Furthermore, a higher order of variation in mechanical parameters than in morphometry was shown for both strains. This also indicated that, in many cases, bone geometry is not sufficient to fully explain bone biomechanics.
A close observation of the failure behavior evidenced the whitening effect and therefore microcrack accumulation in the postyield phase. These observations, together with the lack of correlation between morphometry and postyield parameters, clearly indicated that a better understanding of postyield and failure behaviors will only be possible with a better understanding of bone quality, in particular of the intrinsic bone ultrastructure and microcracking as a consequence of overloading.

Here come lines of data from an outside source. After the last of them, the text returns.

/-- Abort team t on this chip (R59, R327, R80, R256): STATE 2, its segments ended, mailboxes and barrier emptied, its queued carriages
cancelled, its instances ended, its commands completed with `status` unless `none`. -/
def State.abortCore (s : State) (t : Nat) (status : Option Nat) : State :=
  let s1 := s.setf .TT_TEAM_STATE t 2
  let s2 := (((s1.endSegs t).emptyBoxes t).freeRecs t).clearBar t
  let s2' : State := { s2 with net := { s2.net with waiting := s2.net.waiting.filter fun w => w.idTeam != t } }
  let s3 := s2'.cancelOut fun o => cTeam o.c == t && cSrc o.c == s2'.self
  let mine := s3.insts.filter fun i => i.team == t && !i.over
  let s4 := mine.foldl (fun s i => s.epochUnknown i) s3
  let s5 : State := match status with
    | none => s4
    | some st =>
      let a := mine.foldl (fun (s : State) (i : Inst) => s.finishInst i st) s4
      let rest := a.qs.cmds.filter fun c => match c.phase with
        | .work u n => u == t && !(s3.insts.any fun i => i.team == t && i.n == n && i.over)
        | _ => false
      rest.foldl (fun (s : State) (c : Cmd) => s.finishCmd c st) a
  let s6 := s5.dropInsts fun i => i.team == t
  { s6 with
    arr := { s6.arr with cur := s6.arr.cur.map fun c => if c.op.team = t then { c with discard := true } else c }
    hitch := s6.hitch.dropTeam t
    groom := s6.groom.abort t
    insts := (updWhere (fun i => i.team == t && i.st == .running && i.epoch && i.decision = 0)
        (fun i => { i with st := .ended, decision := 3 }) s6.insts).filter fun i =>
          i.team != t || i.over }

/-- Some running EPOCH instance of team t has no decision. -/
def State.epochOpen (s : State) (t : Nat) : Bool :=
  s.insts.any fun i => i.team == t && i.st == .running && i.epoch && i.decision == 0 && i.teamFlags.isNone

/-! ## Leaving ACTIVE -/

/-- A source link of the time tree: live with a measured delay (R36, R37). -/
def State.timeLink (s : State) (l : Nat) : Bool := l < 6 && s.live l && s.on .SYN_LINK_DELAY_VALID l

/-- Choose the time source link again; a follower without one enters HOLDOVER_LINKS (R36, R40), with or without its reference (DEDUCED: log
entry 133). -/
def State.sourceUpdate (s : State) : State :=
  let src := if s.on .SYN_TIME_CTL_ROOT then 7
    else if s.timeLink (s.rf .SYN_TIME_CTL_PARENT) then s.rf .SYN_TIME_CTL_PARENT
    else if s.timeLink (s.rf .SYN_TIME_CTL_ALT_PARENT) then s.rf .SYN_TIME_CTL_ALT_PARENT else 7
  let s1 := if src = s.rf .SYN_TIME_STATE_SOURCE_LINK then s
    else { s.setf .SYN_TIME_STATE_SOURCE_LINK 0 src with time := { s.time with samples := [] } }
  if s.on .SYN_TIME_CTL_ROOT then s1.setf .AON_MTC_STATUS_HOLDOVER_LINKS 0 0
  else if src = 7 then s1.setf .AON_MTC_STATUS_HOLDOVER_LINKS 0 1 else s1

/-- The states in which a link's lanes carry a PRBS pattern (Table 8.6). -/
def prbsSt (st : Nat) : Bool := st == 8 || st == 11

/-- The pattern of the lanes in such a state: PRBS31, or the one of LNK_PRBS_CTL (R218). -/
def State.prbsPattern (s : State) (l st : Nat) : Nat := if st = 8 then 3 else s.rf .LNK_PRBS_CTL_PATTERN l

/-- A PRBS pattern begins on the lanes, or its checkers end: none is synchronised any more (log entry 152). -/
def State.prbsTurn (s : State) (l st : Nat) : State :=
  let s1 := if prbsSt (s.linkSt l) then
      ((List.range 64).foldl (fun (s : State) k => s.setf .LNK_LANE_PRBS_SYNC (64 * l + k) 0) s).setLink l { s.link l with prbs := [] }
    else s
  if prbsSt st && s.prbsPattern l st != 0 then
    s1.emit (.prbs l (s.prbsPattern l st) (if st = 8 then s.rf .LNK_RUNG_RUNG l else s.rf .LNK_PRBS_CTL_RUNG l))
  else s1

/-- Set a link's state, with its trace record (Table 14.5, type 12). -/
def State.setLinkSt (s : State) (l st : Nat) : State :=
  if s.linkSt l = st then s
  else
    let s1 := ((s.prbsTurn l st).trace 12 (l + 256 * s.linkSt l + 65536 * st)).setf .LNK_STATE_STATE l st
    s1.setLink l { s1.link l with t := s.now }
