-- ==== Sys2Proof/Machine/WorkChecks.lean ====
section
/-! DEFINITION. The checks of work commands that belong to a team, and the counting that binds them to slot instances
(R26, R89–R94, R121, R124, R125, R163, R169, R274, R282, R283, R372). -/

namespace Sys2Proof.Machine

/-! ## Formats (Table 5.4) and modes (Table 5.8) -/

/-- Bytes of n elements of a format. -/
def fmtBytes (f n : Nat) : Nat :=
  match f with
  | 0 | 6 => 4 * n
  | 1 | 2 => 2 * n
  | 3 => 8 * n
  | 8 => n / 2
  | _ => n

/-- A floating-point format. -/
def fmtFloat (f : Nat) : Bool := f ≤ 5

/-- A mode that Table 5.8 or R121 refuses for a command of input format f. -/
def modeBad (m f : Nat) : Bool :=
  bitsOf m 15 12 != 0 || bitAt m 2 || bitsOf m 9 8 == 3 || bitsOf m 7 6 == 3 || (bitsOf m 9 8 != 0 && (!fmtFloat f || f == 3))

/-! ## Fields of Table 10.8 -/

def wTeam (e : Entry) : Nat := ent e 4 1
def wGen (e : Entry) : Nat := ent e 5 1
def wMode (e : Entry) : Nat := ent e 6 2
def wSrc (e : Entry) : Nat := ent e 8 8
def wDst (e : Entry) : Nat := ent e 16 8
def wCount (e : Entry) : Nat := ent e 24 8
def wIn (e : Entry) : Nat := ent e 32 1
def wOut (e : Entry) : Nat := ent e 33 1
def wRoot (e : Entry) : Nat := ent e 34 2

/-- Members of team t and this member's team rank (R86). -/
def State.members (s : State) (t : Nat) : Nat := (s.team t).ext.1 * (s.team t).ext.2.1 * (s.team t).ext.2.2
def State.teamRank (s : State) (t : Nat) : Nat :=
  s.rank t 0 + (s.team t).ext.1 * (s.rank t 1 + (s.team t).ext.2.1 * s.rank t 2)

/-- Slice size σ of a team of n members and chunk size 2^c (R91). -/
def sliceBytes (c n : Nat) : Nat := 64 * max 1 (2 ^ c / (64 * max 1 n))

/-- Bytes of the largest shard (R90, R150): op, formats' element size of the input, elements e, members n. -/
def largestShard (op f e n : Nat) : Nat :=
  if op = 0x20 || op = 0x23 || op = 0x24 then ((fmtBytes f e + 63) / 64 + n - 1) / max 1 n * 64
  else if op = 0x30 || op = 0x32 then (fmtBytes f ((e + n - 1) / max 1 n) + 63) / 64 * 64
  else fmtBytes f e

/-- Number of chunks K (R91). -/
def chunkCount (op f e n c : Nat) : Nat := (largestShard op f e n + sliceBytes c n - 1) / sliceBytes c n

/-- Bytes that this member reads and writes (Table 4.1). -/
def State.bufSizes (s : State) (e : Entry) : Nat × Nat :=
  let t := wTeam e
  let n := s.members t
  let root := s.teamRank t == wRoot e
  let i (k : Nat) : Nat := fmtBytes (wIn e) (k * wCount e)
  let o (k : Nat) : Nat := fmtBytes (wOut e) (k * wCount e)
  match eOp e with
  | 0x20 => (i 1, o 1)
  | 0x21 => (i n, o 1)
  | 0x22 => (i 1, o n)
  | 0x23 => (if root then i 1 else 0, o 1)
  | 0x24 => (i 1, if root then o 1 else 0)
  | 0x25 => (i n, o n)
  | 0x26 => (i 1, if root then o n else 0)
  | 0x27 => (if root then i n else 0, o 1)
  | 0x30 => (i 1, fmtBytes (rdLe s.host (ent e 56 8 + 5) 1) (wCount e))
  | 0x31 => (i 1, if wDst e = 0 then 0 else 4 * ent e 40 2)
  | 0x32 => (i 1, 4 * ent e 40 2)
  | 0x50 => (i 1, o 1)
  | _ => (0, 0)

/-! ## Buffers -/

/-- A depot range lies in yard y's quarter. -/
def State.inQuarter (s : State) (y a n : Nat) : Bool := y * s.quarter ≤ a && a + n ≤ (y + 1) * s.quarter

/-- Checks of a buffer of n bytes whose address field stands at offset o, written (w) or read. -/
def State.regionBad (s : State) (y : Nat) (e : Entry) (o n : Nat) (w : Bool) (fragO : Nat := 44) : List (Bool × Nat × Nat) :=
  let a := ent e o 8
  if n = 0 then []
  else match s.bufFrags e fragO with
    | some fs => [(decide (fragLen fs < a + n), rBounds, o)]
    | none =>
      [(decide (2 ^ 48 ≤ a), rField, o),
       (if isDepot a then !s.inQuarter y (offsetOf a) n || (w && s.inMirror (offsetOf a) n) else decide (2 ^ 47 < a + n), rBounds, o)]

Our study together with the findings of Schneider et al., where they provided strong evidence for a significant influence of the canal network on murine bone mechanics, suggest that the morphometric analysis of the ultrastructural phenotypes and the study of the relationships between phenotypes of bone at different hierarchy levels will provide new insights in the assessment of bone quality on all levels of bone hierarchy. Although murine bone is lacking the osteonal structures seen in larger mammals and humans, its ultrastructural features such as osteocyte lacunae and blood vessels are present in osteonal bone as well. There is no reason to believe that these features would have a differential effect in osteonal bone. Nevertheless, this will need experimental confirmation.
This work was supported through ETH Intramural Funding (TH 00124/41–2631.5) and the Swiss National Science Foundation (FP 620–58097.99, PP-104317/1). The authors thank Paul Lüthi for machining several parts indispensable for our loading device and Leah Rae Donahue for providing the murine bones.